- **What to produce**:
The lines wanted run from the first one below through the one with "of TRAPV3. -/". Return them exactly.

--

/-- The LAYER sequence that the latest bundle is of: the bundle of the LAYER itself is none of it. -/
def Core.sequence (c : Core) : Option Layer := c.layer.filter Layer.begun

/-- The position of the word being executed in a LAYER sequence: UENT, UPOS and INL of TRAPV3, 0 outside one (R329). -/
def Core.position (c : Core) : Word :=
  match c.sequence with
  | some l => ofFields [(l.entry.toNat, 52), (c.wpc.toNat / 8 % 2 ^ 12, 40), (1, 39)]
  | none => 0

/-- The address and contents by which a record names the word being executed: those of the LAYER that issued it (R329). -/
def Core.named (c : Core) : Word × Word :=
  match c.sequence with
  | some l => (l.pc, l.word)
  | none => (c.wpc, c.wword)

/-- REG and CYC of TRAPV3. -/
def State.regCyc (s : State) : Word := if s.core.reg.isOpen then ofFields [(1, 24), (s.cyc, 0)] else 0

/-- A record of the instruction family: the word named, its LAYER position, and DATA, whose bit 59 is STORED for a POISON. -/
def State.recOf (s : State) (pw : Word × Word) (pos : Word) (cause : BitVec 8) (data : Word) : TrapRec :=
  { cause := cause, v0 := pw.1, v1 := pw.2, v2 := data, v3 := pos ||| s.regCyc, access := none
    stored := cause == cPOISON && data.getLsbD 59 }

/-- The record of a cause attributed to the word being executed. -/
def State.instrRec (s : State) (cause : BitVec 8) (data : Word) : TrapRec :=
  s.recOf s.core.named s.core.position cause data

/-- STAMP of a record, W0 [47:24] (R87). -/
def stampOf (r : CmdRec) : Nat := wfield r.w0 47 24

/-- The record of a cause that arises in a command after its push. -/
def State.cmdRec (s : State) (cause : BitVec 8) (q : Queue) (r : CmdRec) (unit : Nat) (addr detail : Word) : TrapRec :=
  { cause := cause, v0 := ofFields [(r.code, 56), (q.code, 24), (stampOf r, 0)], v1 := ofFields [(unit, 28), (s.cyc, 0)],
    v2 := addr, v3 := detail, access := none, stored := false }

/-- TAKING A TRAP, the one shared operation. TRAPC and TRAPV0 to TRAPV3 are written in the cycle the trap is raised; of
several in one cycle only the lowest code is written (R32, R327). What follows at the end of the cycle is the discard of an
open entry or the action of R331 (`State.closeTrap`). -/
def State.takeTrap (s : State) (t : TrapRec) : State :=
  if s.core.trap.any (fun u => decide (u.cause.toNat ≤ t.cause.toNat)) then s
  else
    (s.onStat fun x => { x with trapc := t.cause, trapv0 := t.v0, trapv1 := t.v1, trapv2 := t.v2, trapv3 := t.v3 }).onCore
      fun c => { c with trap := some t }

/-- Code of the firmware event that abandons a service routine, in the event log (R333, R377). -/
def logFwFault : Nat := 0x0101

/-- The event log after one more record: its ring of 4 MiB holds the latest 131,072 (R377). -/
def ringKeep (l : List LogRec) : List LogRec := if l.length ≤ 131072 then l else l.tail

/-- An entry of the event log (R377). -/
def State.log (s : State) (code data : Nat) : State :=
  s.onHimos fun h =>
    { h with
      log := ringKeep (h.log ++ [LogRec.mk h.logSeq h.power s.dcc code data])
      logSeq := h.logSeq + 1 }

/-- The firmware context takes the core or gives it back: its s and p registers, its PC and its results in flight
change places with those of the user context (R10). Its own results in flight keep its own dividers busy: each context has two of
each unit to itself (DESIGN CHOICE, log entry 83). -/
def Core.swapFirmware (c : Core) (m : Mode) : Core :=
  if c.mode = m then c
  else
    { c with
      mode := m
      arch := { c.arch with s := c.fw.s, p := c.fw.p }
      pc := c.fw.pc
      hz := c.fw.hz
      fw := { c.fw with s := c.arch.s, p := c.arch.p, pc := c.pc, hz := c.hz } }

/-- A fault of the firmware context abandons its service routine and is logged; it raises nothing in the user context
(R333). -/
def State.abandon (s : State) (cause : BitVec 8) : State :=
  (s.log logFwFault (cause.toNat + 256 * s.core.phys)).onCore fun c =>
    { c with fw := { c.fw with active := false, failed := true } }

/-- A cause attributed to the instruction being executed. -/
def State.fault (s : State) (cause : BitVec 8) (data : Word) : State :=
  if s.firmware then s.abandon cause else s.takeTrap (s.instrRec cause data)

/-- A cause that arises in a command after its push. -/
def State.cmdFault (s : State) (cause : BitVec 8) (q : Queue) (r : CmdRec) (unit : Nat) (addr detail : Word) : State :=
  s.takeTrap (s.cmdRec cause q r unit addr detail)

/-- ILLEGAL with no more to say. -/
def State.illegal (s : State) : State := s.fault cILLEGAL 0

/-- What only the user context may run (R10). -/
def State.userOnly (s : State) (k : State) : State := if s.firmware then s.illegal else k

/-- What may stand in boundary code only (R30) (DEDUCED, log entry 55). -/
def State.boundaryOnly (s : State) (k : State) : State := if s.inRegion then s.fault cBOUNDARY 0 else k

/-- A KCHASE: it has made its last write at its start, and runs on past the end of its entry (R244). -/
def Run.chasing (r : Run) : Bool := wfield r.e.r.w0 63 56 == 0x2A

/-! Finding cores, contexts and launches. -/

/-- Bring the core a condition names into focus. -/
def State.focusOn (s : State) (p : Core → Bool) : State :=
  if p s.core then s
  else
    match s.others.find? p with
    | some c => { s with core := c, others := s.core :: s.others.filter fun d => d.phys != c.phys }
    | none => s

/-- Is this the context of a launch's logical core? -/
def Core.isCtx (launch lcore : Nat) (c : Core) : Bool := c.launch == launch && c.lcore == lcore
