/-- Set the last cycle of a claim. -/
def Run.hold (r : Run) (p : Port) (t : Nat) : Run :=
  { r with use := r.use.map fun u => if u.port = p then { u with until_ := t } else u }

/-! Tile tags (R204, R216). -/

/-- The local-store slots that rows of an array touch. -/
def slotsOf (d : Desc) (first rows rowBytes : Nat) : List Nat :=
  if d.loc || rowBytes == 0 then []
  else
    ((List.range rows).foldl (fun (acc : List Nat) r =>
      let lo := (d.off + first + r * d.pitch) / 4096
      let hi := (d.off + first + r * d.pitch + rowBytes - 1) / 4096
      (List.range (hi - lo + 1)).foldl (fun acc i => if acc.contains (lo + i) then acc else acc ++ [lo + i]) acc) []).filter
      fun i => decide (i < 96)

/-- Slots to check against one format. -/
structure TagCheck where
  slots : List Nat
  fmt : Nat
  deriving DecidableEq, Repr

def LocalStore.tag (l : LocalStore) (i : Nat) : TileTag := l.tags.toList.getD i ⟨false, 0, 0⟩

/-- Slots whose format differs while they are full. -/
def State.tagFormat (s : State) (cs : List TagCheck) : Bool :=
  cs.any fun c => c.slots.any fun i => (s.core.ls.tag i).full && (s.core.ls.tag i).fmt.toNat != c.fmt

/-- The first slot that is not full or has another sequence tag. -/
def State.tagMiss (s : State) (cs : List TagCheck) (seq : Nat) : Option Nat :=
  (cs.flatMap (·.slots)).find? fun i => !(s.core.ls.tag i).full || (s.core.ls.tag i).seq.toNat != seq

/-- The tag write of TAGW. -/
def State.tagWrite (s : State) (slots : List Nat) (fmt seq : Nat) : State :=
  s.onLs fun l =>
    { l with tags := Vector.ofFn fun i =>
        if slots.contains i.val then ⟨true, BitVec.ofNat 6 fmt, BitVec.ofNat 16 seq⟩ else l.tags.get i }

def seqOf (r : CmdRec) : Nat := wfield r.w0 15 0

/-! Starting (R197, R198, R215). -/

/-- What a command asks for at its start: the cycles to its first array cycle where it takes ramp fillers, whether it needs
the array without them, whether an FLOAD that is not complete keeps the array busy for it (R266), its engine, the ports it claims, the
slots it checks, and the faults its start raises. -/
structure StartSpec where
  ramp : Option Nat
  array : Bool
  load : Bool
  engine : Bool
  ports : List Port
  tags : List TagCheck
  faults : List TrapRec
  deriving DecidableEq, Repr

def StartSpec.plain : StartSpec := ⟨none, false, false, false, [], [], []⟩

/-- A run as it starts. -/
def State.newRun (s : State) (q : Queue) (e : QEntry) (ports : List Port) : Run :=
  { id := s.serial, q := q, e := e, s := s.dcc, slip := 0, nr := 0, first := none, nw := 0,
    use := s.core.arch.takePorts ports, lf := 0, sh := s.core.arch.csr.shapeg.toNat, dprev := s.core.eng.array.dend,
    capA := [], capB := [], capX := [], acc0 := [], outs := [], flight := [], times := [], vals := [], res := [],
    carry := [], clips := 0, chain := none, pages := [], pins := [], peers := [], forest := s.core.eng.forest }

/-- The command starts: its entry frees at the end of the cycle, and its engine is taken. -/
def State.go (s : State) (q : Queue) (e : QEntry) (sp : StartSpec) (f : Run → State → State) : State :=
  let r := s.newRun q e sp.ports
  f r ({ s.onHead q (fun e => { e with gone := true }) with serial := s.serial + 1 }.onEng fun x =>
    { x with runs := x.runs ++ [r] })

/-- Every condition of the start but the array holds: what is left is to judge tags and lanes. A relaxed command waits for
them, and its claims are judged when it starts (R176); a strict one raises. A slot of another format is a fault in any entry (R204). -/
def State.startNow (s : State) (q : Queue) (e : QEntry) (sp : StartSpec) (f : Run → State → State) : State :=
  let unbound := sp.ports.any fun p => (s.core.arch.boundSlot p).isNone
  let busy := sp.ports.any fun p => s.lanesHeld p || s.slotPending p
  let miss := s.tagMiss sp.tags (seqOf e.r)
  let mk (c : BitVec 8) (a d : Nat) : TrapRec :=
    s.cmdRecAt s.dcc c q e.r 0 false (BitVec.ofNat 64 a) (BitVec.ofNat 64 d)
  let format := if s.tagFormat sp.tags then [mk cFORMAT 0 0] else []
  let always := sp.faults ++ (if unbound then [mk cILLEGAL 0 0] else []) ++ format
  let strictly := (match miss with
    | some i => [mk cSEQ_TAG (i * 4096) ((s.core.ls.tag i).word)]
    | none => []) ++ (if busy then [mk cPORT_BUSY 0 0] else [])
  if s.core.stat.relax then
    if busy || miss.isSome then format.foldl State.takeTrap s
    else if !always.isEmpty then always.foldl State.takeTrap s
    else s.go q e sp f
  else if !always.isEmpty || !strictly.isEmpty then (always ++ strictly).foldl State.takeTrap s
  else s.go q e sp f

/-- SCHED_MISS of a command that does not start (R197). -/
def State.missStart (s : State) (q : Queue) (e : QEntry) : State :=
  if s.core.stat.relax then s else s.cmdFault cSCHED_MISS q e.r 0 0 0

/-- An effect of the present cycle or of a later one. -/
def State.addLeave (s : State) (l : Leave) : State := s.onEng fun e => { e with leaves := e.leaves ++ [l] }

def State.trapAt (s : State) (t : Nat) (x : TrapRec) (marks : List (Bool × Nat)) : State :=
  s.addLeave ⟨t, .a, 0, 0, 0, some x, marks⟩

/-- A command that finds the array busy at its first array cycle: a strict one raises SCHED_MISS, an MMA form in its start cycle (R197), a
FOREST in that array cycle (R270) (DEDUCED, log entry 69). -/
def State.missArray (s : State) (q : Queue) (e : QEntry) (sp : StartSpec) (e0 : Nat) : State :=
  if s.core.stat.relax then s
  else if sp.load then s.trapAt e0 (s.cmdRecAt e0 cSCHED_MISS q e.r 0 false 0 0) []
  else s.missStart q e

/-- Judge the head of a queue in the present cycle (DEDUCED, log entry 69). -/
def State.startCommand (s : State) (q : Queue) (spec : QEntry → StartSpec) (f : Run → State → State) : State :=
  match s.headOf q with
  | none => s
  | some e =>
    let sp := spec e
    let s := s.onHead q fun e => { e with seen := s.dcc + 1 }
    match e.startAt with
    | some t =>
      if t ≤ s.dcc ∧ ¬(sp.load = true ∧ s.core.eng.loading.isSome = true ∧ s.core.stat.relax = true) then s.startNow q e sp f else s
    | none =>
      if sp.engine && decide (s.dcc < s.core.eng.free.toList.getD q.code 0) then s.missStart q e
      else if sp.array && decide (s.dcc < s.core.eng.array.free) then s.missStart q e
      else
        match sp.ramp with
        | none => s.startNow q e sp f
        | some lead =>
          let others := (s.tagMiss sp.tags (seqOf e.r)).isNone &&
            !(sp.ports.any fun p => s.lanesHeld p || s.slotPending p)
          let r := s.arrayStart
          let under := sp.load && s.core.eng.loading.isSome && decide (r.1 < s.core.eng.array.free)
          if r.1 + lead < s.core.eng.array.free ∨ under = true then s.missArray q e sp (r.1 + lead)
          else if s.core.stat.relax && !others && !s.tagFormat sp.tags then s
          else if r.1 ≤ s.dcc then s.startNow q e sp f
          else r.2.onHead q fun e => { e with startAt := some r.1 }

/-- The engine of a queue is free from cycle `t` on. -/
def State.engineFree (s : State) (q : Queue) (t : Nat) : State :=
  s.onEng fun e => { e with free := Vector.ofFn fun i => if i.val = q.code then t else e.free.get i }

/-- The array's cycles of a command: from `first` to `last` (DEDUCED, log entry 66). -/
def State.arrayUse (s : State) (last : Nat) : State :=
  (s.onArray fun a => { a with last := max a.last last, free := max a.free (last + 1) }).rampWatch

/-- The command has made its last write (R119, R153), and what it still pins is let go (R203). -/
def State.finish (s : State) (r : Run) : State :=
  (s.unpin (((s.runOf r.id).map (·.pins)).getD [])).onEng fun e =>
    { e with
      runs := e.runs.filter fun x => x.id != r.id
      lastW := Vector.ofFn fun i => if i.val = r.q.code then max s.dcc (e.lastW.get i) else e.lastW.get i }

/-! Reads. -/

/-- Bytes that a beat reads: of memory (true) or of the local store. -/
structure Span where
  loc : Bool
  a : Nat
  n : Nat
  deriving DecidableEq, Repr

def QEntry.span (e : QEntry) (d : Desc) (o n : Nat) : Span := ⟨d.loc, e.addr d o, n⟩

/-- The 128-byte lines of a span. -/
def Span.lines (sp : Span) : List Nat :=
  if sp.n = 0 then [] else (List.range ((sp.a + sp.n - 1) / 128 - sp.a / 128 + 1)).map fun i => (sp.a / 128 + i) * 128

/-- The lines of memory that a beat's reads need. -/
def spanLines (sps : List Span) : List Nat :=
  sps.foldl (fun acc sp =>
    if sp.loc then sp.lines.foldl (fun acc a => if acc.contains a then acc else acc ++ [a]) acc else acc) []

/-- Use of engine ports of banks in the present cycle (R277). -/
def State.bankUse (s : State) (r : Run) (wr : Bool) (a n : Nat) : State :=
  s.onEng fun e =>
    { e with banks := (linesIn a n).foldl (fun bs l =>
        let u : BankUse := ⟨l % 16, wr, r.id, r.s, r.q, stampOf r.e.r⟩
        if bs.contains u then bs else bs ++ [u]) e.banks }
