def execChiselFadd (d a b : EReg) (rm : Rm) (s : State) : Out :=
  .next (s.chisel (fun j => j.rounded a (fpAdd (j.x a) (j.x b) rm j.sat j.hash)) (Job.setE d))

def execChiselFsub (d a b : EReg) (rm : Rm) (s : State) : Out :=
  .next (s.chisel (fun j => j.rounded a (fpSub (j.x a) (j.x b) rm j.sat j.hash)) (Job.setE d))

def execChiselFmul (d a b : EReg) (rm : Rm) (s : State) : Out :=
  .next (s.chisel (fun j => j.rounded a (fpMul (j.x a) (j.x b) rm j.sat j.hash)) (Job.setE d))

def execChiselFma (d a b c : EReg) (rm : Rm) (s : State) : Out :=
  .next (s.chisel (fun j => j.rounded a (fpFma (j.x a) (j.x b) (j.x c) rm j.sat j.hash)) (Job.setE d))

def execChiselFmin (d a b : EReg) (s : State) : Out :=
  .next (s.chisel (fun j => j.rounded a (fminmax false (j.x a) (j.x b))) (Job.setE d))

def execChiselFmax (d a b : EReg) (s : State) : Out :=
  .next (s.chisel (fun j => j.rounded a (fminmax true (j.x a) (j.x b))) (Job.setE d))

def execChiselFabs (d a : EReg) (s : State) : Out := .next (s.chisel (fun j => j.plain a (j.x a % 2 ^ 31)) (Job.setE d))

def execChiselFneg (d a : EReg) (s : State) : Out :=
  .next (s.chisel (fun j => j.plain a (Nat.xor (j.x a) (2 ^ 31))) (Job.setE d))

/-- CLAMP: NaN gives the canonical NaN; a NaN bound is ignored. -/
def clampOf (x lo hi : Nat) : Rounded :=
  let v := valOf .fp32 x
  if v.isNan then ⟨0x7FC00000, snanFlag [v]⟩
  else
    let a := fminmax true x lo
    let b := fminmax false a.pat hi
    ⟨b.pat, a.flags ||| b.flags⟩

def execChiselClamp (d a lo hi : EReg) (s : State) : Out :=
  .next (s.chisel (fun j => j.rounded a (clampOf (j.x a) (j.xk lo) (j.xk hi))) (Job.setE d))

def execChiselFcmp (d : QReg) (a b : EReg) (c : FCond) (s : State) : Out :=
  .next (s.chisel (fun j => let r := fcmpOf c (j.x a) (j.x b); ⟨bit r.1, r.2, j.x a⟩) (Job.setQ d))

def execChiselSel (d a b : EReg) (q : QReg) (s : State) : Out :=
  .next (s.chisel (fun j => j.plain a (if j.xq q then j.x a else j.x b)) (Job.setE d))

def CvtFmt.tag : CvtFmt → Nat
  | .fp32 => 1
  | .bf16 => 2
  | .fp16 => 3
  | .e4m3 => 4
  | .e5m2 => 5
  | .i8 => 8
  | .i32 => 9

/-- CVT: the converted value, held as FP32 or as I32. -/
def cvtOf (tag x : Nat) (rm : Rm) (sat : Bool) (hash : BitVec 16) : Rounded :=
  let r := convertTo tag false x rm sat hash
  ⟨widen tag r.pat, r.flags⟩

def execChiselCvt (d a : EReg) (f : CvtFmt) (rm : Rm) (s : State) : Out :=
  .next (s.chisel (fun j => j.rounded a (cvtOf (CvtFmt.tag f) (j.x a) rm j.sat j.hash)) (Job.setE d))

def execChiselCvtI2f (d a : EReg) (rm : Rm) (s : State) : Out :=
  .next (s.chisel (fun j => j.rounded a (cvtI2f (j.x a) rm j.hash)) (Job.setE d))

def execChiselExp2 (d a : EReg) (s : State) : Out :=
  .next (s.chisel (fun j => j.rounded a (exp2Def (j.x a) j.sat)) (Job.setE d))

def execChiselLog2 (d a : EReg) (s : State) : Out :=
  .next (s.chisel (fun j => j.rounded a (log2Def (j.x a) j.sat)) (Job.setE d))

def execChiselRcp (d a : EReg) (s : State) : Out :=
  .next (s.chisel (fun j => j.rounded a (rcpDef (j.x a) j.sat)) (Job.setE d))

def execChiselRsqrt (d a : EReg) (s : State) : Out :=
  .next (s.chisel (fun j => j.rounded a (rsqrtDef (j.x a) j.sat)) (Job.setE d))

/-- An immediate, sign-extended to 32 bits. -/
def immOf (i : BitVec 13) : Nat := (i.signExtend 32).toNat

def execChiselIadd (d a b : EReg) (s : State) : Out :=
  .next (s.chisel (fun j => j.plain a (j.x a + j.x b)) (Job.setE d))

def execChiselIaddImm (d a : EReg) (i : BitVec 13) (s : State) : Out :=
  .next (s.chisel (fun j => j.plain a (j.x a + immOf i)) (Job.setE d))

def execChiselIand (d a b : EReg) (s : State) : Out :=
  .next (s.chisel (fun j => j.plain a (Nat.land (j.x a) (j.x b))) (Job.setE d))

def execChiselIandImm (d a : EReg) (i : BitVec 13) (s : State) : Out :=
  .next (s.chisel (fun j => j.plain a (Nat.land (j.x a) (immOf i))) (Job.setE d))

/-- A shift left by a signed count; a negative count shifts right, and a count of 32 or more either way gives 0. -/
def shiftOf (x y : Nat) : Nat :=
  let n := toSigned 32 y
  if 0 ≤ n ∧ n ≤ 31 then x * 2 ^ n.toNat % 2 ^ 32 else if -31 ≤ n ∧ n < 0 then x / 2 ^ (-n).toNat else 0

def execChiselIshl (d a b : EReg) (s : State) : Out :=
  .next (s.chisel (fun j => j.plain a (shiftOf (j.x a) (j.x b))) (Job.setE d))

def execChiselIshlImm (d a : EReg) (i : BitVec 13) (s : State) : Out :=
  .next (s.chisel (fun j => j.plain a (shiftOf (j.x a) (immOf i))) (Job.setE d))

def execChiselMovk (d k : EReg) (s : State) : Out := .next (s.chisel (fun j => ⟨j.xk k, 0, 0⟩) (Job.setE d))

def execChiselMovkX (d a : EReg) (s : State) : Out :=
  .next (s.chisel (fun j => j.plain a (j.xk (BitVec.ofNat 3 (j.x a)))) (Job.setE d))

def execChiselGetc (d : EReg) (c : QReg) (s : State) : Out := .next (s.chisel (fun j => ⟨j.xc c, 0, 0⟩) (Job.setE d))

def execChiselPutc (c : QReg) (a : EReg) (s : State) : Out := .next (s.chisel (fun j => j.plain a (j.x a)) (Job.setC c))

/-- The delay line: c(i) takes c(i − 1) for i from d − 1 down to 1, and c0 takes x. -/
def Job.shiftIn (j : Job) (n : BitVec 2) (v : Word32) : Job :=
  { j with c := Vector.ofFn fun i => if i.val = 0 then v else if i.val ≤ n.toNat then j.c.get (i - 1) else j.c.get i }

def execChiselPrev (d a : EReg) (n : BitVec 2) (s : State) : Out :=
  .next (s.chisel (fun j => j.plain a (j.xc n)) fun j v => Job.setE d (j.shiftIn n (BitVec.ofNat 32 (j.x a))) v)

def caccOf (m : CaccMode) (c x : Nat) (rm : Rm) (sat : Bool) (hash : BitVec 16) : Rounded :=
  match m with
  | .add => fpAdd c x rm sat hash
  | .max => fminmax true c x
  | .min => fminmax false c x
  | .sqadd => fpFma x x c rm sat hash

def execChiselCacc (c : QReg) (a : EReg) (m : CaccMode) (rm : Rm) (s : State) : Out :=
  .next (s.chisel (fun j => j.rounded a (caccOf m (j.xc c) (j.x a) rm j.sat j.hash)) (Job.setC c))

def execChiselRaise (q : QReg) (a : EReg) (f : BitVec 8) (s : State) : Out :=
  .next (s.chisel (fun j => if j.xq q then ⟨0, f, j.x a⟩ else ⟨0, 0, 0⟩) Job.keep)

def execChiselOut (a : EReg) (s : State) : Out :=
  .next (s.chisel (fun j => j.plain a (j.x a)) fun j v => { j with out := some v })

def execChiselCoordRow (d : EReg) (s : State) : Out := .next (s.chisel (fun j => ⟨j.row, 0, 0⟩) (Job.setE d))

def execChiselCoordCol (d : EReg) (s : State) : Out := .next (s.chisel (fun j => ⟨j.col, 0, 0⟩) (Job.setE d))

def execChiselDrop (q : QReg) (s : State) : Out :=
  .next (s.chisel (fun _ => ⟨0, 0, 0⟩) fun j _ => { j with drop := j.drop || j.xq q })

/-! The end of a cycle. -/

/-- Insert by port, then by stream position: the order in which several traps of one cycle are judged (R193). -/
def Leave.insert (l : Leave) : List Leave → List Leave
  | [] => [l]
  | x :: rest =>
    if l.port.code < x.port.code || l.port.code == x.port.code && decide (l.idx < x.idx) then l :: x :: rest
    else x :: Leave.insert l rest

/-- Words become poisoned. -/
def State.markPoison (s : State) (ws : List (Bool × Nat)) : State :=
  ws.foldl (fun (t : State) w =>
    if w.1 then { t with poison := if t.poison.contains w.2 then t.poison else t.poison ++ [w.2] }
    else t.onLs fun l => { l with poison := if l.poison.contains w.2 then l.poison else l.poison ++ [w.2] }) s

--

- **Written solution**:
/-- The LAYER sequence that the latest bundle is of: the bundle of the LAYER itself is none of it. -/
def Core.sequence (c : Core) : Option Layer := c.layer.filter Layer.begun

/-- The position of the word being executed in a LAYER sequence: UENT, UPOS and INL of TRAPV3, 0 outside one (R329). -/
def Core.position (c : Core) : Word :=
  match c.sequence with
  | some l => ofFields [(l.entry.toNat, 52), (c.wpc.toNat / 8 % 2 ^ 12, 40), (1, 39)]
  | none => 0

/-- The address and contents by which a record names the word being executed: those of the LAYER that issued it (R329). -/
def Core.named (c : Core) : Word × Word :=
  match c.sequence with
  | some l => (l.pc, l.word)
  | none => (c.wpc, c.wword)

/-- REG and CYC of TRAPV3. -/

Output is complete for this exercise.